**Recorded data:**

/-! ## The port settles behind the verify -/

/-- R106: a port that has nothing left to send, and whose users have no due head, drops the lists whose commands are all done. -/
theorem Plant.settlePort_spent {p : Plant} {i : PortNo} {x : Port} (hx : p.port i = x) (spent : ∀ l ∈ x.claim, l.cmds = [])
    (out : x.outstanding = none) (cue : x.slotCue = none) (pass : x.slotPass = none)
    (h : ∀ d, (p.chan d).portInUse = some i → p.NoneDue d) : p.settlePort i = p.setPort i { x with claim := [] } := by
  have drop : x.dropFinished = { x with claim := [] } := by
    have gone : x.claim.dropWhile (fun l => l.cmds.isEmpty) = [] :=
      List.dropWhile_eq_nil_iff.mpr fun l hl => List.isEmpty_iff.mpr (spent l hl)
    simp only [Port.dropFinished, Port.listBusy, out, Bool.false_eq_true, if_false, gone]
  rw [Plant.settlePort_eq, hx, drop, Plant.userTakes_quiet (p := p.setPort i _) h]
  refine Plant.arbitrate_bare ?_
  rw [Plant.port_setPort_same]
  exact ⟨rfl, cue, pass⟩

theorem HotVerdict.covered {g : ChannelConfig} {l : List Event} {now : Nat} {o : DevOutcome}
    (h : HotVerdict g l now o .verified) : ∃ e, coverAt l (now + 1) = some e := by
  rcases h with ⟨h, -⟩ | ⟨h, -⟩ | ⟨h, -⟩ | ⟨h, -⟩ | ⟨_, _, e, -, he, -⟩
  · cases h
  · cases h
  · cases h
  · cases h
  · exact ⟨e, he⟩

/-- R106, R149: what a port that has settled behind a join leaves of the rest, and of the channel all that the join leaves. -/
theorem Plant.Joined.settled {p u w q : Plant} {c : Chan} {cursor : Option Nat} {i : PortNo} {o : LastOutcome}
    (joined : u.Joined w c cursor)
    (own : u.chan c = { p.chan c with seq := { (p.chan c).seq with last := some o } }) (outbox : u.outbox = p.outbox)
    (others : ∀ j, j ≠ i → w.port j = (p.port j).flushed c) (around : w.around c true = p.around c true)
    (settled : q = w ∨ ∃ y, q = w.setPort i y) :
    q.chan c = { p.chan c with
      takeRec := (q.chan c).takeRec, pendingSw := (q.chan c).pendingSw, playlist := (q.chan c).playlist
      seq := { (p.chan c).seq with queue := [], cursor := (q.chan c).seq.cursor, last := some o } } ∧
    (q.chan c).playlist.map Event.course = (p.chan c).playlist.map Event.course ∧
    q.spareQueue = p.spareQueue ∧ q.outbox = p.outbox ∧ p.OtherChans q c ∧ p.OtherUse q c i ∧ (q.chan c).seq.cursor = cursor ∧
    (q.chan c).takeRec = (w.chan c).takeRec ∧ (q.chan c).pendingSw = (w.chan c).pendingSw := by
  obtain ⟨chans, queue, out, ports⟩ : (∀ d, q.chan d = w.chan d) ∧ q.spareQueue = w.spareQueue ∧ q.outbox = w.outbox ∧
      ∀ j, j ≠ i → q.port j = w.port j := by
    rcases settled with rfl | ⟨y, rfl⟩
    · exact ⟨fun _ => rfl, rfl, rfl, fun _ _ => rfl⟩
    · exact ⟨fun _ => rfl, rfl, rfl, fun j hj => w.port_setPort_other y hj⟩
  have left := joined.chan
  rw [own] at left
  refine ⟨?_, ?_, by rw [queue, Plant.spareQueue_of_around around], by rw [out, joined.outbox, outbox], fun d hd => ?_,
    fun j hj slot sent => ?_, ?_, by rw [chans], by rw [chans]⟩
  · rw [chans, left]
  · rw [chans, joined.course, own]
  · rw [chans, Plant.otherChans_of_around around d hd]
  · rw [ports j hj, others j hj, Port.flushed_clear ⟨slot, sent⟩]
  · rw [chans, left]

/-- R149: what the outcome of a take's ASK leaves, on a port that has nothing else to do. -/
theorem verifyEnds {p : Plant} {c : Chan} {g : ChannelConfig} {i : PortNo} {z : Port} {k : TakeRec} {o : DevOutcome} {v : VerifyResult}
    (hm : (p.chan c).mode = .taking) (hg : (p.chan c).config = some g) (hk : (p.chan c).takeRec = some k)
    (sole : p.Sole c i) (hz : p.port i = z) (up : z.state = .up) (out : z.outstanding = none) (shift : z.shift = none)
    (held : z.grantHeld = false) (spent : ∀ l ∈ z.claim, l.cmds = []) (cue : z.slotCue = none) (pass : z.slotPass = none)
    (verdict : HotVerdict g (p.chan c).playlist (p.chan c).now o v) {kept : List PendingSw}
    (hkept : kept = if (p.chan c).switch = .main ∧ (p.chan c).pendingSw = [] ∧ (k.option = .fillerFirst ∨ g.bridge = .filler) then
      [{ pos := .filler, frame := p.nextLineFrame c, cause := .bridge, act := .bridge }] else (p.chan c).pendingSw) {q : Plant}
    (hq : q = (p.listOutcome c i .verify true .ask o).settlePort i) :
    q.chan c = { p.chan c with
      takeRec := (q.chan c).takeRec, pendingSw := (q.chan c).pendingSw, playlist := (q.chan c).playlist
      seq := { (p.chan c).seq with queue := [], cursor := (q.chan c).seq.cursor, last := some o.last } } ∧
    (q.chan c).playlist.map Event.course = (p.chan c).playlist.map Event.course ∧
    q.hold = p.hold ∧ q.spareQueue = p.spareQueue ∧ q.outbox = p.outbox ∧
    p.Still q ∧ p.OtherChans q c ∧ p.OtherUse q c i ∧
    (v = .verified → ∀ e t, t = (p.chan c).now + 1 → coverAt (p.chan c).playlist t = some e →
      (q.chan c).takeRec = some { k with
        verify := some .verified
        join := some { now0 := (p.chan c).now, t := t, event := e.id, offset := t - e.rstart, cue := e.som + (t - e.rstart)
                       roll := none } } ∧
      (q.chan c).seq.cursor = some e.id ∧ (q.port i).claim = [] ∧ (q.port i).outstanding = none ∧ (q.port i).shift = none ∧
      (q.chan c).pendingSw = (if p.nextLineFrame c < t then (p.chan c).pendingSw.filter (fun w => w.frame < t) else []) ++
        [{ pos := .onLocal, frame := t, cause := .take, act := .joinLocal }]) ∧
    (v ≠ .verified → ∀ t, t = (p.chan c).now + g.cueLead + z.preroll →
      (∀ e, coverAt (p.chan c).playlist t = some e → joinRefusal g.tailGuard t e = none →
        (q.chan c).takeRec = some { k with
          verify := some v, stage := .joining, port := some i, bridgeReason := none
          join := some { now0 := (p.chan c).now, t := t, event := e.id, offset := t - e.rstart, cue := e.som + (t - e.rstart)
                         roll := some (t - z.preroll) } } ∧
        (q.chan c).seq.cursor = some e.id ∧
        (q.port i).claim = [{ channel := c, purpose := .join, cmds :=
          [{ cmd := .point (e.som + (t - e.rstart)), notBefore := none },
           { cmd := .roll, notBefore := some (t - z.preroll) }] }] ∧
        (q.port i).outstanding = some { cmd := .select e.clipId, requester := .changeover c .join true } ∧
        (q.port i).shift = some (.frame (DevCmd.select e.clipId).frame) ∧
        (q.chan c).pendingSw = (if p.nextLineFrame c < t then kept.filter (fun w => w.frame < t) else []) ++
          [{ pos := .onLocal, frame := t, cause := .take, act := .joinLocal }]) ∧
      (∀ r, (coverAt (p.chan c).playlist t = none ∧ r = .noEvent) ∨
          (∃ e, coverAt (p.chan c).playlist t = some e ∧ joinRefusal g.tailGuard t e = some r) →
        (q.chan c).takeRec = some { k with
          verify := some v, stage := .joining, port := some i, join := none, bridgeReason := some r } ∧
        (q.chan c).seq.cursor = firstAfter (p.chan c).playlist t ∧
        (q.port i).claim = [] ∧ (q.port i).outstanding = none ∧
        (q.chan c).pendingSw = [{ pos := .filler, frame := p.nextLineFrame c, cause := .bridge, act := .joinBridge t }])) := by
  have awake : (p.chan c).mode ≠ .idle := by rw [hm]; decide
  generalize hw : p.listOutcome c i .verify true .ask o = w at hq
  generalize hu : p.setChan c { p.chan c with seq := { (p.chan c).seq with last := some o.last } } = u
  have own : u.chan c = { p.chan c with seq := { (p.chan c).seq with last := some o.last } } := by
    rw [← hu]
    exact p.chan_setChan_same c _
  have last : p.writeLast c o = u := by
    rw [← hu]
    exact if_neg awake
  have judged : w = u.verifyOutcome c i o := by
    rw [← hw]
    simp only [Plant.listOutcome, last, own, hm, Bool.not_true, Bool.false_eq_true, reduceCtorEq, or_self, if_false]
  have base : ∀ b, u.around c b = p.around c b := fun b => by
    rw [← last]
    simp
  have ports : ∀ j, u.port j = p.port j := fun j => by rw [← hu]; rfl
  have line : u.nextLineFrame c = p.nextLineFrame c := Plant.nextLineFrame_of_around (b := true) c (by rw [← hu]; rfl) (base true)
  have record : (u.chan c).takeRec = some k := by rw [own]; exact hk
  have conf : (u.chan c).config = some g := by rw [own]; exact hg
  have now : (u.chan c).now = (p.chan c).now := by rw [own]
  have list : (u.chan c).playlist = (p.chan c).playlist := by rw [own]
  have clear : z.Clear c := ⟨fun s => by rw [cue]; simp, fun cmd s => by rw [out]; simp⟩
  have flushed : ∀ j, (u.port j).flushed c = (p.port j).flushed c := fun j => by rw [ports]
  have check := Plant.verifyCheck_verdict conf (now := (u.chan c).now) (by rw [list, now]; exact verdict)
  have found := u.verifyCheck_event c (u.chan c).now o
  rw [check, list] at found
  have rises : (u.port i).state = .up := by rw [ports, hz]; exact up
  have around : w.around c true = p.around c true := by
    rw [judged, ← base true]
    simp only [Plant.verifyOutcome, rises, if_true]
    split <;> simp
  have hold : q.hold = p.hold := Plant.hold_of_store (by rw [hq, ← hw]; simp)
  have still : p.Still q := Plant.still_of_rest (by rw [hq, ← hw]; simp)
  have users : (w.chan c).seq.queue = [] → ∀ d, (w.chan d).portInUse = some i → w.NoneDue d := fun empty d hd => by
    by_cases e : d = c
    · rw [e]
      exact Plant.noneDue_of_empty empty
    · rw [Plant.otherChans_of_around around d e] at hd
      exact absurd hd (sole d e)
  by_cases hv : v = .verified
  · subst hv
    obtain ⟨e, he⟩ := verdict.covered
    rw [if_pos rfl, show (u.chan c).now + 1 = (p.chan c).now + 1 by rw [now], he] at found
    obtain ⟨joined, took, pending, moved⟩ := Plant.verifyOutcome_verified record i (t := (p.chan c).now + 1) (by rw [now])
      (Prod.ext check found) judged
    have port : w.port i = z := by rw [moved, flushed, hz, Port.flushed_clear clear]
    have settled := hq.trans (Plant.settlePort_spent port spent out cue pass (users (by rw [joined.chan])))
    obtain ⟨chan, course, queue, outbox, others, use, cursor, record', pending'⟩ := joined.settled own (by rw [← hu]; rfl)
      (fun j _ => (moved j).trans (flushed j)) around (Or.inr ⟨_, settled⟩)
    refine ⟨chan, course, hold, queue, outbox, still, others, use, fun _ e' t ht he' => ?_, fun h => absurd rfl h⟩
    subst ht
    obtain rfl : e = e' := Option.some.inj (he.symm.trans he')
    have port' : q.port i = { z with claim := [] } := by rw [settled, Plant.port_setPort_same]
    refine ⟨?_, cursor, by rw [port'], by rw [port']; exact out, by rw [port']; exact shift, ?_⟩
    · rw [record', took, now]
    · rw [pending', pending, line, own]
  · rw [if_neg hv] at found
    have fails := judged.trans (Plant.verifyOutcome_fails record rises (Prod.ext check found))
    generalize hm' : u.setChan c { u.chan c with takeRec := some { k with verify := some v } } = m at fails
    have own' : m.chan c = { p.chan c with
        seq := { (p.chan c).seq with last := some o.last }, takeRec := some { k with verify := some v } } := by
      rw [← hm', Plant.chan_setChan_same, own]
    have conf' := fun f => Plant.conf_of_config (p := m) (c := c) (g := g) (by rw [own']; exact hg) f
    have port' : m.port i = z := by rw [← hm', ← hz, ← ports]; rfl
    have line' : m.nextLineFrame c = p.nextLineFrame c := by
      rw [← line, ← hm']
      refine Plant.nextLineFrame_congr c rfl ?_ ?_ ?_ <;> rw [Plant.chan_setChan_same]
    have keeps : m.kept c = kept := by
      rw [Plant.kept_eq (by rw [own']; exact hg) (by rw [own']), line', own', hkept]
      simp only [hm, true_and]
    have record' : (m.chan c).takeRec = some { k with verify := some v } := by rw [own']
    obtain ⟨cursor, n, joined, took, hn, moved⟩ := Plant.coldJoin_joined record' i (u.chan c).now .joining fails
    have mine : u.Joined w c cursor := joined.of_record (by rw [own', own]) rfl (by rw [← hm']; rfl)
    have queue : (w.chan c).seq.queue = [] := by rw [joined.chan]
    have eachUser := users queue
    generalize ht : (p.chan c).now + g.cueLead + z.preroll = t
    have ht' : t = (u.chan c).now + m.conf c (·.cueLead) + (m.port i).preroll := by rw [← ht, now, conf', port']
    have tz : t = (u.chan c).now + m.conf c (·.cueLead) + z.preroll := by rw [ht', port']
    have outbox : u.outbox = p.outbox := by rw [← hu]; rfl
    have granted : ∀ e, coverAt (p.chan c).playlist t = some e → joinRefusal g.tailGuard t e = none → _ := fun e he ha =>
      Plant.coldJoin_grants (p := m) (e := e) rfl record' (u.chan c).now .joining port' tz (by rw [own']; exact he)
        (by rw [conf']; exact ha) up out shift held spent clear.slot fails
    have bridged : ∀ r, (coverAt (p.chan c).playlist t = none ∧ r = .noEvent) ∨
        (∃ e, coverAt (p.chan c).playlist t = some e ∧ joinRefusal g.tailGuard t e = some r) → _ := fun r hr =>
      Plant.coldJoin_bridges (p := m) (r := r) rfl record' i (u.chan c).now .joining ht' (by rw [own', conf']; exact hr) fails
    have stays : ∀ e, coverAt (p.chan c).playlist t = some e → joinRefusal g.tailGuard t e = none → q = w := fun e he ha => by
      obtain ⟨-, -, -, -, -, sent, -⟩ := granted e he ha
      exact hq.trans (Plant.settlePort_listBusy (by rw [Port.listBusy, sent]) eachUser)
    have drops : ∀ r, (coverAt (p.chan c).playlist t = none ∧ r = .noEvent) ∨
        (∃ e, coverAt (p.chan c).playlist t = some e ∧ joinRefusal g.tailGuard t e = some r) →
        q = w.setPort i { z with claim := [] } := fun r hr => by
      obtain ⟨-, -, -, ports'⟩ := bridged r hr
      exact hq.trans (Plant.settlePort_spent (by rw [ports', port', Port.flushed_clear clear]) spent out cue pass eachUser)
    have settled : q = w ∨ ∃ y, q = w.setPort i y := by
      cases he : coverAt (p.chan c).playlist t with
      | none => exact Or.inr ⟨_, drops _ (Or.inl ⟨he, rfl⟩)⟩
      | some e =>
        cases ha : joinRefusal g.tailGuard t e with
        | none => exact Or.inl (stays e he ha)
        | some r => exact Or.inr ⟨_, drops r (Or.inr ⟨e, he, ha⟩)⟩
    obtain ⟨chan, course, spares, sentOut, others, use, cursor', took', pending'⟩ := mine.settled own outbox
      (fun j hj => (moved j hj).trans (by rw [← hm']; exact flushed j)) around settled
    have cursor'' : (w.chan c).seq.cursor = (q.chan c).seq.cursor := by rw [joined.chan, cursor']
    refine ⟨chan, course, hold, spares, sentOut, still, others, use, fun h => absurd h hv, fun _ t' heq => ?_⟩
    obtain rfl : t' = t := heq
    refine ⟨fun e he ha => ?_, fun r hr => ?_⟩
    · obtain ⟨joined', record'', pending, -, claim, sent, shifted⟩ := granted e he ha
      rw [stays e he ha] at took' pending' cursor'' ⊢
      refine ⟨by rw [record'', now]; rfl, by rw [joined'.chan], claim, sent, shifted, ?_⟩
      rw [pending, line', keeps]
    · obtain ⟨joined', record'', pending, -⟩ := bridged r hr
      have dropped : q.port i = { z with claim := [] } := by rw [drops r hr, Plant.port_setPort_same]
      refine ⟨by rw [took', record''], ?_, by rw [dropped], by rw [dropped]; exact out, by rw [pending', pending, line']⟩
      rw [← cursor'', joined'.chan, own']

/-! ## The ASK's outcome reaches the channel -/

theorem Plant.modPort_setPort (p : Plant) (i : PortNo) (x : Port) (f : Port → Port) : (p.setPort i x).modPort i f = p.setPort i (f x) := by
  rw [Plant.modPort, Plant.port_setPort_same, Plant.setPort_setPort]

**Work required:**
For this exercise, please output exactly the lines above starting at the line with "have found := u.verifyCheck_event" and ending at the line with "have port' : q.port", ends included.

**Output:**
  have found := u.verifyCheck_event c (u.chan c).now o
  rw [check, list] at found
  have rises : (u.port i).state = .up := by rw [ports, hz]; exact up
  have around : w.around c true = p.around c true := by
    rw [judged, ← base true]
    simp only [Plant.verifyOutcome, rises, if_true]
    split <;> simp
  have hold : q.hold = p.hold := Plant.hold_of_store (by rw [hq, ← hw]; simp)
  have still : p.Still q := Plant.still_of_rest (by rw [hq, ← hw]; simp)
  have users : (w.chan c).seq.queue = [] → ∀ d, (w.chan d).portInUse = some i → w.NoneDue d := fun empty d hd => by
    by_cases e : d = c
    · rw [e]
      exact Plant.noneDue_of_empty empty
    · rw [Plant.otherChans_of_around around d e] at hd
      exact absurd hd (sole d e)
  by_cases hv : v = .verified
  · subst hv
    obtain ⟨e, he⟩ := verdict.covered
    rw [if_pos rfl, show (u.chan c).now + 1 = (p.chan c).now + 1 by rw [now], he] at found
    obtain ⟨joined, took, pending, moved⟩ := Plant.verifyOutcome_verified record i (t := (p.chan c).now + 1) (by rw [now])
      (Prod.ext check found) judged
    have port : w.port i = z := by rw [moved, flushed, hz, Port.flushed_clear clear]
    have settled := hq.trans (Plant.settlePort_spent port spent out cue pass (users (by rw [joined.chan])))
    obtain ⟨chan, course, queue, outbox, others, use, cursor, record', pending'⟩ := joined.settled own (by rw [← hu]; rfl)
      (fun j _ => (moved j).trans (flushed j)) around (Or.inr ⟨_, settled⟩)
    refine ⟨chan, course, hold, queue, outbox, still, others, use, fun _ e' t ht he' => ?_, fun h => absurd rfl h⟩
    subst ht
    obtain rfl : e = e' := Option.some.inj (he.symm.trans he')
    have port' : q.port i = { z with claim := [] } := by rw [settled, Plant.port_setPort_same]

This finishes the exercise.